-- ==== Sys2Proof/Machine/KeyEvents.lean ====
section
/-! DEFINITION. The events of the keypad, the remote, the confirmation window, the credential hold and the
counting-down rules (R23 to R29, R37, R54). A command of a timer that does not run, or of a key that is not
held, changes nothing (assumption 6). -/

namespace Sys2Proof.Machine

/-- The repeat period, for the two keys that repeat (R23). -/
def repeatTimer (down : Bool) : Timer := if down then some Config.repeatMs else none

/-- A key goes down or up (R23). -/
def Keypad.set (k : Keypad) (key : Key) (down : Bool) : Keypad :=
  match key with
  | .power => { k with power := down }
  | .input => { k with input := down }
  | .mute => { k with mute := down }
  | .level => { k with level := down }
  | .keyUp => { k with keyUp := down, upRepeat := repeatTimer down }
  | .keyDown => { k with keyDown := down, downRepeat := repeatTimer down }

/-- Whether a repeat of a key can come: the key is held and repeats (R23). -/
def Keypad.repeats (k : Keypad) : Key → Bool
  | .keyUp => k.keyUp && k.upRepeat.isSome
  | .keyDown => k.keyDown && k.downRepeat.isSome
  | .power | .input | .mute | .level => false

/-- KEY_PRESS (R23, R24). -/
def execKeyPress (k : Key) (s : State) : Host.Outcome State Fault Refusal :=
  .next ({ s with keypad := s.keypad.set k true }.press k .panel)

/-- KEY_RELEASE (R23): a release gives no request. -/
def execKeyRelease (k : Key) (s : State) : Host.Outcome State Fault Refusal :=
  .next { s with keypad := s.keypad.set k false }

/-- KEY_REPEAT (R23): as a press, but not one for the confirmation window. -/
def execKeyRepeat (k : Key) (s : State) : Host.Outcome State Fault Refusal :=
  .next
    (if s.keypad.repeats k then { s with keypad := s.keypad.set k true }.formKey k .panel else s)

/-- The time since the remote's last request of a repeating key (R29). -/
def RemoteMemory.since (r : RemoteMemory) : Key → Option Nat
  | .keyUp => r.sinceUp
  | .keyDown => r.sinceDown
  | .power | .input | .mute | .level => none

/-- A remote request of a key has been formed: the time since it starts again (R29). -/
def RemoteMemory.formed (r : RemoteMemory) : Key → RemoteMemory
  | .keyUp => { r with sinceUp := some 0 }
  | .keyDown => { r with sinceDown := some 0 }
  | .power | .input | .mute | .level => r

/-- A matching code without the repeat indication: a press (R28). -/
def State.pressRemote (s : State) (command : Byte) (b : Button) : State :=
  let heard := { s with remote := { s.remote with last := some command } }
  match b with
  | .key k => { heard with remote := heard.remote.formed k }.press k .remote
  | .direct i => heard.pressDirect i

/-- A matching code with the repeat indication: a request when the three tests of R29 hold. -/
def State.repeatRemote (s : State) (command : Byte) (b : Button) : State :=
  match b with
  | .direct _ => s
  | .key k =>
    if s.remote.last = some command ∧ (s.remote.since k).any (Config.repeatMs ≤ ·) then
      { s with remote := s.remote.formed k }.formKey k .remote
    else s

/-- REMOTE_CODE (R28, R29): a code of another address, or of no button, is ignored. -/
def execRemoteCode (address command : Byte) (again : Bool) (s : State) :
    Host.Outcome State Fault Refusal :=
  .next
    (if address.toNat = s.item 3 then
      match buttonOf command with
      | none => s
      | some b => if again then s.repeatRemote command b else s.pressRemote command b
    else s)

/-- CONFIRMATION_WINDOW_EXPIRY (R27). -/
def execConfirmationWindowExpiry (s : State) : Host.Outcome State Fault Refusal :=
  .next (s.closeWindow .expired)

/-- HOLD_EXPIRY (R37). -/
def execHoldExpiry (s : State) : Host.Outcome State Fault Refusal := .next (s.endHold .expired)

/-- A COUNT_DOWN rule reaches 0: it disables itself, and RULE_EVENT tells it (R54, R56). -/
def State.ruleExpired (s : State) (i : RuleId) : State :=
  ((s.setRule i { s.conf.rules.get i with enabled := false }).setCounter i ⟨0, none⟩).offer
    (.ruleEvent { rule := i, event := .expired, origin := none, escalated := false, level := s.level })

/-- COUNT_DOWN_DECREMENT (R54). -/
def execCountDownDecrement (i : RuleId) (s : State) : Host.Outcome State Fault Refusal :=
  .next
    (if (s.conf.rules.get i).enabled ∧ (s.conf.rules.get i).counterMode = .countDown
        ∧ (s.counters.get i).unit.isSome then
      if (s.counters.get i).value ≤ 1 then s.ruleExpired i
      else
        s.setCounter i { value := (s.counters.get i).value - 1, unit := some (s.conf.rules.get i).unitMs }
    else s)

end Sys2Proof.Machine
end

▶ **Requirement**
From the data above, copy every line where "matching" appears.

▶ **Solution to the problem**
/-- A matching code without the repeat indication: a press (R28). -/
/-- A matching code with the repeat indication: a request when the three tests of R29 hold. -/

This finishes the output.